Lobular form idiopathic glomerulonephritis with massive subendothelial and paramesangial immune deposits, a three-year follow-up case.

作者信息

Ito H, Moriki T, Nishiya K, Yasuoka N, Chijiwa T, Nakamura T, Arii K, Hisakawa N, Hashimoto K, Uesugi N, Takebayashi S

机构信息

Second Department of Internal Medicine, Kochi Medical School, Japan.

出版信息

Clin Nephrol. 1997 Nov;48(5):321-6.

PMID:9403218
Abstract

We report a patient with unusual glomerulonephritis. A 24-year-old Japanese female was hospitalized in October 1995 because of nephrotic syndrome. Lobular form glomerulonephritis with mesangial proliferation associated with massive wide-spread accumulation of slightly eosinophilic, periodic acid Schiff-positive amorphous materials in the luminal side of the capillary walls and paramesangial area was observed in the renal biopsy specimen. Immunofluorescent study revealed massive strong staining for IgM and C4 along the capillary walls and in the mesangium.
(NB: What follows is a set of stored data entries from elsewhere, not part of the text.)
-- ==== Sys2Proof/Machine/Fetch.lean ====
section
/-! DEFINITION. What the next step is (R5): the block fetches no program (R56); its instructions come from the request
port while it is idle and from the plan at `seq` while it runs. -/

namespace Sys2Proof.Machine

/-- The instruction that emits a report of a kind (R106's `Emit`). -/
def ReportKind.toInstr : ReportKind → Instr
  | .start => .startReport
  | .stop => .endReport
  | .body (.kc first len) => .keycolors first len
  | .body (.sub s a) => .subcommand s a
  | .body (.profile p) => .setProfile p

/-- The next step of the block: a reset event first of all (R206), then the pending response (R110), then the report
`seq` stands at (R106), then the request at the port (R53, R110), and the host's move when there is none. -/
def nextAction (s : State) : Action :=
  if s.resetLine then .reset
  else
    match s.rsp with
    | some r => .deliver r
    | none =>
      match s.seq with
      | .running plan g pos =>
        match dueKind plan g pos with
        | some k => .run k.toInstr
        | none => .outsidePlan
      | .idle =>
        if s.busy then .blocked
        else
          match s.req with
          | some w => .run (decodeRequest w)
          | none => .hostMove

/-! ### Placing an instruction where the next step fetches it -/

/-- The block idle with header word `w` at the request port. -/
def placeRequest (s : State) (w : ReqWord) : State :=
  { s with resetLine := false, rsp := none, seq := .idle, busy := false, req := some w }

/-- The block in an operation whose sequencer stands at a given report. -/
def placeReport (s : State) (plan : Plan) (pos : Pos) : State :=
  { s with resetLine := false, rsp := none, seq := .running plan 0 pos, busy := true }

/-- The colours of a KEYCOLORS report's payload, loaded into `tgt`, where the report takes them from (R72). -/
def loadPayload (first len : Nat) (bytes : List Byte) (tgt : Frame) : Frame :=
  (List.range len).foldl
    (fun f i =>
      let at8 := Config.payloadOff + 3 * i
      keyWrite f (first + i) ⟨bytes.getD at8 0, bytes.getD (at8 + 1) 0, bytes.getD (at8 + 2) 0⟩) tgt

/-- The table word `w` placed so that the very next step runs it: a request at the request port, a report as the one
`seq` stands at in a plan of one bracket. -/
def placeWord (s : State) (nbits w : Nat) : State :=
  match decodeTableWord nbits w with
  | some .startReport => placeReport s [[]] .start
  | some .endReport => placeReport s [[]] .final
  | some (.subcommand sub arg) => placeReport s [[.sub sub arg]] (.body 0)
  | some (.keycolors first len) =>
    placeReport (s.setTgt (loadPayload first len (bytesOfNat 64 w) s.tgt)) [[.kc first len]] (.body 0)
  | some (.setProfile p) => placeReport s [[.profile p]] (.body 0)
  | some (.init _) => placeRequest s (BitVec.ofNat 32 w)
  | some (.writeFrame _) => placeRequest s (BitVec.ofNat 32 w)
  | some (.writeFullFrame _) => placeRequest s (BitVec.ofNat 32 w)
  | some (.select _) => placeRequest s (BitVec.ofNat 32 w)
  | some (.openChannel _) => placeRequest s (BitVec.ofNat 32 w)
  | some (.closeChannel _) => placeRequest s (BitVec.ofNat 32 w)
  | some (.reserved011 _) => placeRequest s (BitVec.ofNat 32 w)
  | some (.reserved111 _) => placeRequest s (BitVec.ofNat 32 w)
  | none => s

end Sys2Proof.Machine
end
Deposits of IgA, IgG, C3 and fibrinogen were also observed. Electron microscopy showed normal thickness of the capillary basement membrane and a large amount of subendothelial and paramesangial electron dense, finely granular deposits without fibrils or tubular structures. There were no clinical or laboratory findings of systemic diseases, such as systemic lupus erythematosus and cryoglobulinemia. Therefore, we believed that this case involved an unusual idiopathic glomerular disease with massive subendothelial and paramesangial immune deposits. Glomerulonephritis in this patient appeared to be resistant to treatment with corticosteroids and that this glomerulopathy may be a progressive disease as shown during the 3-year observation. Furthermore, our patient had idiopathic hyperprolactinemia and subclinical hypothyroidism. However, the relationship between glomerulonephritis and endocrinopathy in our patient is unknown.

摘要

我们报告一例患有罕见肾小球肾炎的患者。一名24岁的日本女性于1995年10月因肾病综合征住院。肾活检标本显示为小叶型肾小球肾炎伴系膜增生,毛细血管壁腔侧和系膜旁区有大量广泛堆积的轻度嗜酸性、过碘酸希夫染色阳性的无定形物质。免疫荧光研究显示沿毛细血管壁和系膜有大量IgM和C4强染色。还观察到IgA、IgG、C3和纤维蛋白原的沉积。电子显微镜显示毛细血管基底膜厚度正常,大量内皮下和系膜旁电子致密、细颗粒状沉积物,无纤维或管状结构。没有系统性疾病的临床或实验室检查结果,如系统性红斑狼疮和冷球蛋白血症。因此,我们认为该病例涉及一种罕见的特发性肾小球疾病,伴有大量内皮下和系膜旁免疫沉积物。该患者的肾小球肾炎似乎对皮质类固醇治疗耐药,并且这种肾小球病可能是一种进行性疾病,如3年观察期间所示。此外,我们的患者患有特发性高催乳素血症和亚临床甲状腺功能减退。然而,我们患者的肾小球肾炎与内分泌病之间的关系尚不清楚。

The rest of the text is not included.